Soccer game in Bloemfontein, South Africa and a part of 2009 FIFA Confederations Cup

On June 24, 2009, the United States men's national soccer team defeated Spain 2–0 in the semifinal of the 2009 FIFA Confederations Cup at Bloemfontein, South Africa and stunning the international community because the United States had been considered the underdog, whereas Spain was riding a 35-match unbeaten streak. Despite dominating the game, Spain conceded two goals scored by Jozy Altidore in the 27th minute and Clint Dempsey in the 74th minute, forcing them to play the third-place match against hosts South Africa.

The result of this game not only snapped the opponent's unbeaten streak, but also generated unprecedented media buzz in the United States, a country where soccer is not typically the sport that commands the most attention. Some newspapers dubbed the game the "Miracle on Grass" evoking the "Miracle on Ice" achieved by the nation's ice hockey team at the 1980 Winter Olympics. Meanwhile, Spain was left reeling and reacted strongly to the disparity in quality between the two teams; Spanish media outlets hailed the match as one of the biggest shocks in modern soccer history and harshly criticized the national team's performance, which led to a disastrous result.
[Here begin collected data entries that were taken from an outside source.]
-- ==== Sys2Proof/Tests/Slice0.lean ====
section
/-! SUPPORT. Tests. The words and the expected results are those of spec/95_test_vectors.md (V1 to V124, S7 to
S9, P1) and of the rules named; then, for each obligation with hypotheses, a concrete state and operands
that meet all of them. -/

namespace Sys2Proof.Tests

open Sys2Proof.Machine

/-- The state an instruction leads to; the state itself where it stops. -/
def after (i : Instr) (s : State) : State :=
  match exec i s with
  | .next t => t
  | _ => s

/-- The reset state with its global record changed. -/
def resetG (f : Global → Global) : State := onG f State.reset

/-- An operator that is Off with its key mask 0: the record after reset. -/
def op0 : Operator := Operator.reset

/-- A channel record of zeros but its key code. -/
def chKc (kc : BitVec 7) : Channel := { Channel.reset with kc := kc }

/-! ### Well-formedness -/

theorem test_tick_65535_is_wellFormed : (Instr.tick 65535).wellFormed = true := by decide
theorem test_tick_65536_is_not_wellFormed : (Instr.tick 65536).wellFormed = false := by decide

/-! ### Decoding: a word of every constructor, written from 30_encoding.md R70, R71 (V1 to V28) -/

theorem test_decode_global :
    decode 0x00102#18 = .ok (.test 0x02) ∧ decode 0x00878#18 = .ok (.kon 0 true true true true) ∧
    decode 0x00F9F#18 = .ok (.noise true 31) ∧ decode 0x010FD#18 = .ok (.clka1 0xFD) ∧
    decode 0x011FE#18 = .ok (.clka2 2) ∧ decode 0x012C8#18 = .ok (.clkb 200) ∧
    decode 0x01483#18 = .ok (.tctl true false false true true) ∧ decode 0x018C4#18 = .ok (.lfrq 0xC4) ∧
    decode 0x01BC2#18 = .ok (.ctw 3 2) ∧ decode 0x01985#18 = .ok (.pmd 5) ∧
    decode 0x01905#18 = .ok (.amd 5) := by decide

theorem test_decode_channel :
    decode 0x0257A#18 = .ok (.rlfbcon 5 false true 7 2) ∧ decode 0x02BCA#18 = .ok (.kc 3 0x4A) ∧
    decode 0x033FF#18 = .ok (.kf 3 63) ∧ decode 0x03FF7#18 = .ok (.pmsams 7 7 3) := by decide

theorem test_decode_operator :
    decode 0x04AF3#18 = .ok (.dt1mul .m2 2 7 3) ∧ decode 0x07FFF#18 = .ok (.tl .c2 7 127) ∧
    decode 0x09DDF#18 = .ok (.ksar .c2 5 3 31) ∧ decode 0x0B19F#18 = .ok (.amsend1r .c1 1 true 31) ∧
    decode 0x0D1DF#18 = .ok (.dt2d2r .c1 1 3 31) ∧ decode 0x0F1A5#18 = .ok (.d1lrr .c1 1 10 5) := by decide

theorem test_decode_undefined :
    decode 0x000FF#18 = .ok (.undef00 0xFF) ∧ decode 0x003FF#18 = .ok (.undef02 1 0xFF) ∧
    decode 0x00612#18 = .ok (.undef04 2 0x12) ∧ decode 0x009FF#18 = .ok (.undef09 0xFF) ∧
    decode 0x00B01#18 = .ok (.undef0a 1 0x01) ∧ decode 0x00D01#18 = .ok (.undef0c 1 0x01) ∧
    decode 0x00E80#18 = .ok (.undef0e 0x80) ∧ decode 0x013FF#18 = .ok (.undef13 0xFF) ∧
    decode 0x01580#18 = .ok (.undef15 0x80) ∧ decode 0x01755#18 = .ok (.undef16 1 0x55) ∧
    decode 0x01A0F#18 = .ok (.undef1a 0x0F) ∧ decode 0x01FFF#18 = .ok (.undef1c 3 0xFF) := by decide

theorem test_decode_others :
    decode 0x10000#18 = .ok .rds ∧ decode 0x202DF#18 = .ok (.tick 735) ∧ decode 0x30000#18 = .ok .rst ∧
    decode 0x10001#18 = .error .payloadNotZero ∧ decode 0x30001#18 = .error .payloadNotZero := by decide

theorem test_decodeTableWord : decodeTableWord 24 0x0E33E = some (.d1lrr .m1 3 3 14) := by decide

theorem test_withFetchWord_runs_the_word :
    (match step (State.reset.withFetchWord 24 0x018C4) with
      | .next t => some (t.g.lfrq, t.pending)
      | _ => none) = some (0xC4, []) := by decide

/-! ### Register writes (V10 to V29, V120 to V124) -/

theorem test_test_V10 :
    (after (.test 0x02) (resetG fun g => { g with lfoPhase := 0x9C })).g.lfoPhase = 0 := by decide

theorem test_test_keeps_phase :
    (after (.test 0x01) (resetG fun g => { g with lfoPhase := 0x9C })).g.lfoPhase = 0x9C := by decide

theorem test_kon_V20 :
    (after (.kon 0 true true true true) State.reset).opAt 0 .c1 = { op0 with key := 1, env := .attack } ∧
    (after (.kon 0 true true true true) State.reset).opAt 1 .c1 = op0 := by decide

theorem test_kon_V48_releases_at_a_zero_bit :
    ((after (.kon 2 false false false true)
      (onOp 2 .m2 (fun o => { o with key := 3, env := .decay2, volume := 300 })
        (onOp 2 .c1 (fun o => { o with key := 1, env := .attack, volume := 500 }) State.reset))).op.get 2) =
      { m1 := op0
        m2 := { op0 with key := 2, env := .decay2, volume := 300 }
        c1 := { op0 with key := 0, env := .release, volume := 500 }
        c2 := { op0 with key := 1, env := .attack } } := by decide

theorem test_noise_V11 : (after (.noise true 31) State.reset).g.nfrq = 31 := by decide

theorem test_clka1_V12 : (after (.clka1 0xFD) (resetG fun g => { g with taIdx := 3 })).g.taIdx = 0x3F7 := by
  decide

theorem test_clka2_V13 : (after (.clka2 2) (resetG fun g => { g with taIdx := 0x3F4 })).g.taIdx = 0x3F6 := by
  decide

theorem test_clkb_V14 : (after (.clkb 200) State.reset).g.tbIdx = 200 := by decide

theorem test_tctl_V15 :
    (after (.tctl false false true false false)
      (resetG fun g => { g with status := 3, taRun := true, tbRun := true, csmEn := true, taVal := 9 })).g =
      { Global.reset with status := 2, taVal := 9 } := by decide

theorem test_tctl_V16 :
    (after (.tctl false false false false true) (resetG fun g => { g with taIdx := 1014 })).g.taVal = 462422 := by
  decide +kernel

theorem test_lfrq_V18 : (after (.lfrq 0xC4) State.reset).g.lfrq = 0xC4 := by decide

theorem test_ctw_V19 : (after (.ctw 3 2) State.reset).g = { Global.reset with ct := 3, w := 2 } := by decide

theorem test_pmd_V2 : (after (.pmd 5) State.reset).g = { Global.reset with pmd := 5 } := by decide

theorem test_amd_V3 : (after (.amd 5) State.reset).g = { Global.reset with amd := 5 } := by decide

theorem test_rlfbcon_V22 :
    (after (.rlfbcon 5 false true 7 2) State.reset).chAt 5 =
      { Channel.reset with panL := true, fb := 7, con := 2 } := by decide

theorem test_kc_V23 : (after (.kc 3 0x4A) State.reset).chAt 3 = chKc 0x4A := by decide

theorem test_kf_V24 : ((after (.kf 3 63) State.reset).chAt 3).kf = 63 := by decide

theorem test_pmsams_V25 :
    (after (.pmsams 7 7 3) State.reset).chAt 7 = { Channel.reset with pms := 7, ams := 3 } := by decide

theorem test_dt1mul_V26 :
    (after (.dt1mul .m2 2 7 3) State.reset).opAt 2 .m2 = { op0 with dt1 := 7, mul := 3 } := by decide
After this game, the United States advanced to the final but finished as runners-up after losing to Brazil, while Spain played in the third-place game and defeated the host nation, South Africa. A year later, Spain won the World Cup for the first time in the team's history. From that point on, soccer in the United States, particularly Major League Soccer (MLS), has undergone significant transformations in terms of sporting quality, media presence, and public image. The league has continuously expanded through the addition of new clubs and an increase in the number of soccer-specific stadiums built across various states. Furthermore, MLS has emerged as an attractive destination for renowned players from around the world.
== Background ==

The 2009 FIFA Confederations Cup is the eighth Confederations Cup, an international soccer tournament for men's national teams, held every four years by FIFA. It was contested by the holders of each of the six continental championships (AFC, CAF, CONCACAF, CONMEBOL, OFC, and UEFA), along with the current FIFA World Cup holder and the host nation, to bring the number of teams up to eight. On 2009, the tournament was held in South Africa from June 14 to June 28, as a prelude to the 2010 FIFA World Cup. The draw was held on November 22, 2008 at the Sandton Convention Centre in Johannesburg. The opening game and the final was played at Ellis Park Stadium in Johannesburg.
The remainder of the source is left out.